Directions
Report only how many lines in the material contain "List".

Input records
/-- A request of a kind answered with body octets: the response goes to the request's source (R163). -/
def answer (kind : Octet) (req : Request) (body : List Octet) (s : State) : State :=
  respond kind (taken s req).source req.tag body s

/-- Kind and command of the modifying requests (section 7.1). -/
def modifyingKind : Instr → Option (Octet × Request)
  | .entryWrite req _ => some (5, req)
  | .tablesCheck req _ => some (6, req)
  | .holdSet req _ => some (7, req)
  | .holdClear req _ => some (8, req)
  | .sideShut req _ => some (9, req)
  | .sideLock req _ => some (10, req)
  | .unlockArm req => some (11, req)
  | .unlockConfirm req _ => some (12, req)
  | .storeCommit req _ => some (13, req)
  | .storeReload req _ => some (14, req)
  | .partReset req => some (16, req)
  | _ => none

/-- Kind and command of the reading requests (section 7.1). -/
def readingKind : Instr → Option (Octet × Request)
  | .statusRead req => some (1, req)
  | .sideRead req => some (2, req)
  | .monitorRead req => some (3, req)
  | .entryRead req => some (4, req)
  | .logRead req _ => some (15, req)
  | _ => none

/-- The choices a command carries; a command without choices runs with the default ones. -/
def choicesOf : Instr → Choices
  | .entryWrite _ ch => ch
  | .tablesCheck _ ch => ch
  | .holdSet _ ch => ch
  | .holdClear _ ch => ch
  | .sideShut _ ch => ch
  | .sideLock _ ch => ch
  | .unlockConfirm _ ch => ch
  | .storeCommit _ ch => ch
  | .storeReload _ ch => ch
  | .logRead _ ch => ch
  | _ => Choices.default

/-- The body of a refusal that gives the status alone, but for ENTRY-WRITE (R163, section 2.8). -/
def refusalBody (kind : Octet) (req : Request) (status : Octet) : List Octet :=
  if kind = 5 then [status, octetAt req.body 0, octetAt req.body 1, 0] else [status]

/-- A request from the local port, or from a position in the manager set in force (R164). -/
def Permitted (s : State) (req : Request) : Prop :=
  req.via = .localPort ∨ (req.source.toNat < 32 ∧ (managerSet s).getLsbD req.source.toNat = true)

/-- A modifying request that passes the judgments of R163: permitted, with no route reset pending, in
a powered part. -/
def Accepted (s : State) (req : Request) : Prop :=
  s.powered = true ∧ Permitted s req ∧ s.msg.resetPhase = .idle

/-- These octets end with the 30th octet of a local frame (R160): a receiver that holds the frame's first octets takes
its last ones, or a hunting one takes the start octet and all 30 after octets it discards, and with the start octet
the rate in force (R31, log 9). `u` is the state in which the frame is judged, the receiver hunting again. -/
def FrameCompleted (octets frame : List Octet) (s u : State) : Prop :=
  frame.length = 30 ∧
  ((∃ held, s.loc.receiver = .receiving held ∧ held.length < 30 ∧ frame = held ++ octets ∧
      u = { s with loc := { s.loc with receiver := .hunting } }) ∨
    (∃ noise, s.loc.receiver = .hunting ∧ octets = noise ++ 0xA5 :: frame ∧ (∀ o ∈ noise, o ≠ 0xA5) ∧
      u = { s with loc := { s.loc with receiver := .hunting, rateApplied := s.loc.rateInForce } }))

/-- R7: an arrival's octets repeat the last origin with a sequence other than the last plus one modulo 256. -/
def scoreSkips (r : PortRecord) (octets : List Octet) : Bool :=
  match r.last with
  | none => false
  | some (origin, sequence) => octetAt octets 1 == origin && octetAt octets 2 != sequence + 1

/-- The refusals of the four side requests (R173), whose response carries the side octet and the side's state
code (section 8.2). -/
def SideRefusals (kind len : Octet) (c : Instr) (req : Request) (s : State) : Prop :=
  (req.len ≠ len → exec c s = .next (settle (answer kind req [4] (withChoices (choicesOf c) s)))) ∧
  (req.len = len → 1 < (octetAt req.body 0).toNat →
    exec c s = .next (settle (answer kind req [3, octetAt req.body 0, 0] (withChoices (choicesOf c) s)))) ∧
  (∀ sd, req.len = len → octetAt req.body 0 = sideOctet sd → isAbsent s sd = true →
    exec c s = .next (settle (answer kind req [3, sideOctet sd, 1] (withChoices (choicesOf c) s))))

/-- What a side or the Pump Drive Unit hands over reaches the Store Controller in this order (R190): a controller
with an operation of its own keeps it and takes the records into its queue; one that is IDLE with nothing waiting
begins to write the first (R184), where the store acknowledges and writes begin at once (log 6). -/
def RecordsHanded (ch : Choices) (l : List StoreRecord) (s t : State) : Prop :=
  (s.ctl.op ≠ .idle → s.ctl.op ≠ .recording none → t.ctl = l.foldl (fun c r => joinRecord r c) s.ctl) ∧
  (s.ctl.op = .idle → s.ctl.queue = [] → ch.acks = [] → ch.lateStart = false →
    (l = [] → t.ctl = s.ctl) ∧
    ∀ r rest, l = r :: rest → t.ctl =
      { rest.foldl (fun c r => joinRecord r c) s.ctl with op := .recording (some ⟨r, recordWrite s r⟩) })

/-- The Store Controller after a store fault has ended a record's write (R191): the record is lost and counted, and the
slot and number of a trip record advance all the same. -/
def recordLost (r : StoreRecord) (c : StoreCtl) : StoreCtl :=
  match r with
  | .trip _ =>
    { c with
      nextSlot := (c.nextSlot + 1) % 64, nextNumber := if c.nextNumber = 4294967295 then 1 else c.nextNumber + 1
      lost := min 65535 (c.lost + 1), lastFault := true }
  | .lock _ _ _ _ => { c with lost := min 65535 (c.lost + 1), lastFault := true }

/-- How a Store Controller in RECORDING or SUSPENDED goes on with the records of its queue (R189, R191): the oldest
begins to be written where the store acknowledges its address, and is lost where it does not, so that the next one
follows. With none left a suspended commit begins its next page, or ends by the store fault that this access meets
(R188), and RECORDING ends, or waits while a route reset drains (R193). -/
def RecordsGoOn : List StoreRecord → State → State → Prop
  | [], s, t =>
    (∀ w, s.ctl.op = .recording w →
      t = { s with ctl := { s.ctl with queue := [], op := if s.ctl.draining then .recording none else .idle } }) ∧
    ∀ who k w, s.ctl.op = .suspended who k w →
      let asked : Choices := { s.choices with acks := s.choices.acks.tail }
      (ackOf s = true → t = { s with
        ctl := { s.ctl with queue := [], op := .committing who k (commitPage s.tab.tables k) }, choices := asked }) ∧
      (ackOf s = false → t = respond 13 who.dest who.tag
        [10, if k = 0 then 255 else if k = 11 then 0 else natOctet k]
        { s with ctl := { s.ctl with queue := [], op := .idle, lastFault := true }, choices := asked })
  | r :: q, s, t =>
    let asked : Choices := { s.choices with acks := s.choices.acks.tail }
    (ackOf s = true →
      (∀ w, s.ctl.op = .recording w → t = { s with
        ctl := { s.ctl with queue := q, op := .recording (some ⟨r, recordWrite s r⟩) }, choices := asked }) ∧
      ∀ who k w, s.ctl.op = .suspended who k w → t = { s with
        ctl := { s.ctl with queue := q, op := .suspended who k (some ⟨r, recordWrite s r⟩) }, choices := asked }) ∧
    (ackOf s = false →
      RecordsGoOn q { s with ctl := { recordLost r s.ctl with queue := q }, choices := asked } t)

Output
6